In Tensorflow, they implement algorithm searching method instead of using the algorithm searching interface in cuDNN.
Multi-GPU: 4 GPUs
- AlexNet, ms / batch
totoal-BatchSize | 128 * 4 | 256 * 4 |
---|---|---|
PaddlePaddle | 347 | 622 |
TensorFlow | 377 | 675 |
Caffe | 1229 | 2435 |
For example, if totoal-BatchSize = 128 * 4
, the speed is calculated by
time_at_1gpu_batch_128 * 4 / time_at_4gpu_total_batch_512
= (334 * 4)/347
= 3.85

- GooleNet, ms / batch
totoal-BatchSize | 128 * 4 | 256 * 4 |
---|---|---|
PaddlePaddle | 1178 | 2367 |
TensorFlow | 1210 | 2292 |
Caffe | 2007 | out of memory |

RNN
We use lstm network for text classfication to test benchmark.
Dataset
- IMDB
- Sequence legth=100, in fact, PaddlePaddle support training with variable-length sequence. But TensorFlow need to pad, in order to compare, we also pad sequence length to 100 in PaddlePaddle.
- Dictionary size=30000
- Peephole connection is used in
lstmemory
by default in PaddlePaddle.
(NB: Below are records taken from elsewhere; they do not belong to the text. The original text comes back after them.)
/-! ### `keyStart`: LOADKEY stage 0 (R106) -/

@[simp] theorem keyStart_ks (key : Key) (s : State) : (keyStart key s).ks = s.ks := rfl
@[simp] theorem keyStart_kvalid (key : Key) (s : State) : (keyStart key s).kvalid = false := rfl
@[simp] theorem keyStart_l (key : Key) (s : State) : (keyStart key s).l = s.l := rfl
@[simp] theorem keyStart_r (key : Key) (s : State) : (keyStart key s).r = s.r := rfl
@[simp] theorem keyStart_c (key : Key) (s : State) : (keyStart key s).c = (keyHalves key).1 := rfl
@[simp] theorem keyStart_d (key : Key) (s : State) : (keyStart key s).d = (keyHalves key).2 := rfl
@[simp] theorem keyStart_stg (key : Key) (s : State) : (keyStart key s).stg = 1 := rfl
@[simp] theorem keyStart_dir (key : Key) (s : State) : (keyStart key s).dir = s.dir := rfl
@[simp] theorem keyStart_busy (key : Key) (s : State) : (keyStart key s).busy = true := rfl
@[simp] theorem keyStart_rsp (key : Key) (s : State) : (keyStart key s).rsp = s.rsp := rfl
@[simp] theorem keyStart_rspValid (key : Key) (s : State) : (keyStart key s).rspValid = false := rfl
@[simp] theorem keyStart_flight (key : Key) (s : State) : (keyStart key s).flight = .keyLoad := rfl
@[simp] theorem keyStart_fresh (key : Key) (s : State) : (keyStart key s).fresh = s.fresh := rfl
@[simp] theorem keyStart_job (key : Key) (s : State) : (keyStart key s).job = s.job := rfl
@[simp] theorem keyStart_results (key : Key) (s : State) : (keyStart key s).results = s.results := rfl
@[simp] theorem keyStart_program (key : Key) (s : State) : (keyStart key s).program = s.program := rfl

/-! ### `keyRound`: a round of a key load (R107) -/

@[simp] theorem keyRound_ks (s : State) : (keyRound s).ks =
    s.ks.set (roundIndex s).toNat
      (selectSubkey (rotl28 s.c (shiftAt (roundIndex s))) (rotl28 s.d (shiftAt (roundIndex s)))) (roundIndex s).isLt := rfl
@[simp] theorem keyRound_kvalid (s : State) : (keyRound s).kvalid = s.kvalid := rfl
@[simp] theorem keyRound_l (s : State) : (keyRound s).l = s.l := rfl
@[simp] theorem keyRound_r (s : State) : (keyRound s).r = s.r := rfl
@[simp] theorem keyRound_c (s : State) : (keyRound s).c = rotl28 s.c (shiftAt (roundIndex s)) := rfl
@[simp] theorem keyRound_d (s : State) : (keyRound s).d = rotl28 s.d (shiftAt (roundIndex s)) := rfl
@[simp] theorem keyRound_stg (s : State) : (keyRound s).stg = s.stg + 1 := rfl
@[simp] theorem keyRound_dir (s : State) : (keyRound s).dir = s.dir := rfl
@[simp] theorem keyRound_busy (s : State) : (keyRound s).busy = s.busy := rfl
@[simp] theorem keyRound_rsp (s : State) : (keyRound s).rsp = s.rsp := rfl
@[simp] theorem keyRound_rspValid (s : State) : (keyRound s).rspValid = s.rspValid := rfl
@[simp] theorem keyRound_flight (s : State) : (keyRound s).flight = s.flight := rfl
@[simp] theorem keyRound_fresh (s : State) : (keyRound s).fresh = s.fresh := rfl
@[simp] theorem keyRound_job (s : State) : (keyRound s).job = s.job := rfl
@[simp] theorem keyRound_results (s : State) : (keyRound s).results = s.results := rfl
@[simp] theorem keyRound_program (s : State) : (keyRound s).program = s.program := rfl

/-! ### `blockStart`: block stage 0 (R121) -/

@[simp] theorem blockStart_ks (dir : Bool) (block : Block) (s : State) : (blockStart dir block s).ks = s.ks := rfl
@[simp] theorem blockStart_kvalid (dir : Bool) (block : Block) (s : State) :
    (blockStart dir block s).kvalid = s.kvalid := rfl
@[simp] theorem blockStart_l (dir : Bool) (block : Block) (s : State) :
    (blockStart dir block s).l = (initialHalves block).1 := rfl
@[simp] theorem blockStart_r (dir : Bool) (block : Block) (s : State) :
    (blockStart dir block s).r = (initialHalves block).2 := rfl
@[simp] theorem blockStart_c (dir : Bool) (block : Block) (s : State) : (blockStart dir block s).c = s.c := rfl
@[simp] theorem blockStart_d (dir : Bool) (block : Block) (s : State) : (blockStart dir block s).d = s.d := rfl
@[simp] theorem blockStart_stg (dir : Bool) (block : Block) (s : State) : (blockStart dir block s).stg = 1 := rfl
@[simp] theorem blockStart_dir (dir : Bool) (block : Block) (s : State) : (blockStart dir block s).dir = dir := rfl
@[simp] theorem blockStart_busy (dir : Bool) (block : Block) (s : State) : (blockStart dir block s).busy = true := rfl
@[simp] theorem blockStart_rsp (dir : Bool) (block : Block) (s : State) : (blockStart dir block s).rsp = s.rsp := rfl
@[simp] theorem blockStart_rspValid (dir : Bool) (block : Block) (s : State) :
    (blockStart dir block s).rspValid = false := rfl
@[simp] theorem blockStart_flight (dir : Bool) (block : Block) (s : State) :
    (blockStart dir block s).flight = .block := rfl
@[simp] theorem blockStart_fresh (dir : Bool) (block : Block) (s : State) :
    (blockStart dir block s).fresh = s.fresh := rfl
@[simp] theorem blockStart_job (dir : Bool) (block : Block) (s : State) : (blockStart dir block s).job = s.job := rfl
@[simp] theorem blockStart_results (dir : Bool) (block : Block) (s : State) :
    (blockStart dir block s).results = s.results := rfl
@[simp] theorem blockStart_program (dir : Bool) (block : Block) (s : State) :
    (blockStart dir block s).program = s.program := rfl

/-! ### `blockRound`: a round of a block command (R122) -/

@[simp] theorem blockRound_ks (s : State) : (blockRound s).ks = s.ks := rfl
@[simp] theorem blockRound_kvalid (s : State) : (blockRound s).kvalid = s.kvalid := rfl
@[simp] theorem blockRound_l (s : State) : (blockRound s).l = s.r := rfl
@[simp] theorem blockRound_r (s : State) :
    (blockRound s).r = s.l ^^^ roundFunction s.r (readKS s (sel s.dir (roundIndex s))) := rfl
@[simp] theorem blockRound_c (s : State) : (blockRound s).c = s.c := rfl
@[simp] theorem blockRound_d (s : State) : (blockRound s).d = s.d := rfl
@[simp] theorem blockRound_stg (s : State) : (blockRound s).stg = s.stg + 1 := rfl
@[simp] theorem blockRound_dir (s : State) : (blockRound s).dir = s.dir := rfl
@[simp] theorem blockRound_busy (s : State) : (blockRound s).busy = s.busy := rfl
@[simp] theorem blockRound_rsp (s : State) : (blockRound s).rsp = s.rsp := rfl
@[simp] theorem blockRound_rspValid (s : State) : (blockRound s).rspValid = s.rspValid := rfl
@[simp] theorem blockRound_flight (s : State) : (blockRound s).flight = s.flight := rfl
@[simp] theorem blockRound_fresh (s : State) : (blockRound s).fresh = s.fresh := rfl
@[simp] theorem blockRound_job (s : State) : (blockRound s).job = s.job := rfl
@[simp] theorem blockRound_results (s : State) : (blockRound s).results = s.results := rfl
@[simp] theorem blockRound_program (s : State) : (blockRound s).program = s.program := rfl

/-! ### `answerStart`: acceptance of a command without stages (R46) -/

@[simp] theorem answerStart_ks (status : Status) (data : BitVec 64) (s : State) :
    (answerStart status data s).ks = s.ks := rfl
@[simp] theorem answerStart_kvalid (status : Status) (data : BitVec 64) (s : State) :
    (answerStart status data s).kvalid = s.kvalid := rfl
@[simp] theorem answerStart_l (status : Status) (data : BitVec 64) (s : State) :
    (answerStart status data s).l = s.l := rfl
@[simp] theorem answerStart_r (status : Status) (data : BitVec 64) (s : State) :
    (answerStart status data s).r = s.r := rfl
@[simp] theorem answerStart_c (status : Status) (data : BitVec 64) (s : State) :
    (answerStart status data s).c = s.c := rfl
@[simp] theorem answerStart_d (status : Status) (data : BitVec 64) (s : State) :
    (answerStart status data s).d = s.d := rfl
@[simp] theorem answerStart_stg (status : Status) (data : BitVec 64) (s : State) :
    (answerStart status data s).stg = s.stg := rfl
@[simp] theorem answerStart_dir (status : Status) (data : BitVec 64) (s : State) :
    (answerStart status data s).dir = s.dir := rfl
@[simp] theorem answerStart_busy (status : Status) (data : BitVec 64) (s : State) :
    (answerStart status data s).busy = true := rfl
@[simp] theorem answerStart_rsp (status : Status) (data : BitVec 64) (s : State) :
    (answerStart status data s).rsp = s.rsp := rfl
@[simp] theorem answerStart_rspValid (status : Status) (data : BitVec 64) (s : State) :
    (answerStart status data s).rspValid = false := rfl
@[simp] theorem answerStart_flight (status : Status) (data : BitVec 64) (s : State) :
    (answerStart status data s).flight = .answer (responseWord status data) := rfl
@[simp] theorem answerStart_fresh (status : Status) (data : BitVec 64) (s : State) :
    (answerStart status data s).fresh = s.fresh := rfl
@[simp] theorem answerStart_job (status : Status) (data : BitVec 64) (s : State) :
    (answerStart status data s).job = s.job := rfl
@[simp] theorem answerStart_results (status : Status) (data : BitVec 64) (s : State) :
    (answerStart status data s).results = s.results := rfl
@[simp] theorem answerStart_program (status : Status) (data : BitVec 64) (s : State) :
    (answerStart status data s).program = s.program := rfl

/-! ### `answerStage`: a settled response given (R52) -/

@[simp] theorem answerStage_ks (w : ResponseWord) (s : State) : (answerStage w s).ks = s.ks := rfl
@[simp] theorem answerStage_kvalid (w : ResponseWord) (s : State) : (answerStage w s).kvalid = s.kvalid := rfl
@[simp] theorem answerStage_l (w : ResponseWord) (s : State) : (answerStage w s).l = s.l := rfl
@[simp] theorem answerStage_r (w : ResponseWord) (s : State) : (answerStage w s).r = s.r := rfl
@[simp] theorem answerStage_c (w : ResponseWord) (s : State) : (answerStage w s).c = s.c := rfl
@[simp] theorem answerStage_d (w : ResponseWord) (s : State) : (answerStage w s).d = s.d := rfl
@[simp] theorem answerStage_stg (w : ResponseWord) (s : State) : (answerStage w s).stg = s.stg := rfl
@[simp] theorem answerStage_dir (w : ResponseWord) (s : State) : (answerStage w s).dir = s.dir := rfl
@[simp] theorem answerStage_busy (w : ResponseWord) (s : State) : (answerStage w s).busy = false := rfl
@[simp] theorem answerStage_rsp (w : ResponseWord) (s : State) : (answerStage w s).rsp = w := rfl
@[simp] theorem answerStage_rspValid (w : ResponseWord) (s : State) : (answerStage w s).rspValid = true := rfl
@[simp] theorem answerStage_flight (w : ResponseWord) (s : State) : (answerStage w s).flight = s.flight := rfl
@[simp] theorem answerStage_fresh (w : ResponseWord) (s : State) : (answerStage w s).fresh = s.fresh := rfl
@[simp] theorem answerStage_job (w : ResponseWord) (s : State) : (answerStage w s).job = s.job := rfl
@[simp] theorem answerStage_results (w : ResponseWord) (s : State) : (answerStage w s).results = s.results := rfl
@[simp] theorem answerStage_program (w : ResponseWord) (s : State) : (answerStage w s).program = s.program := rfl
It is also configured in TensorFlow.
Single GPU
LSTM in Text Classification
Testing network for different hidden size, batch size with 2 lstm layer + fc
network.
- Batch size = 64, ms / batch
hidden_size | 256 | 512 | 1280 |
---|---|---|---|
PaddlePaddle | 83 | 184 | 641 |
TensorFlow | 175 | 280 | 818 |
- Batch size = 128, ms / batch
hidden_size | 256 | 512 | 1280 |
---|---|---|---|
PaddlePaddle | 110 | 261 | 1007 |
TensorFlow | 181 | 361 | 1237 |
- Batch size = 256, ms / batch
hidden_size | 256 | 512 | 1280 |
---|---|---|---|
PaddlePaddle | 170 | 414 | 1655 |
TensorFlow | 238 | 536 | 1905 |

Seq2Seq
The benchmark of sequence-to-sequence network will be add later.
Multi GPU: 4 GPUs
LSTM in Text Classification
- hidden_size = 256, ms / batch
batch_size | 256 | 512 |
---|---|---|
PaddlePaddle | 90 | 118 |
TensorFlow | 226 | 118 |
- hidden_size = 512, ms / batch
batch_size | 256 | 512 |
---|---|---|
PaddlePaddle | 189 | 268 |
TensorFlow | 297 | 383 |

Seq2Seq
The benchmark of sequence-to-sequence network will be add later.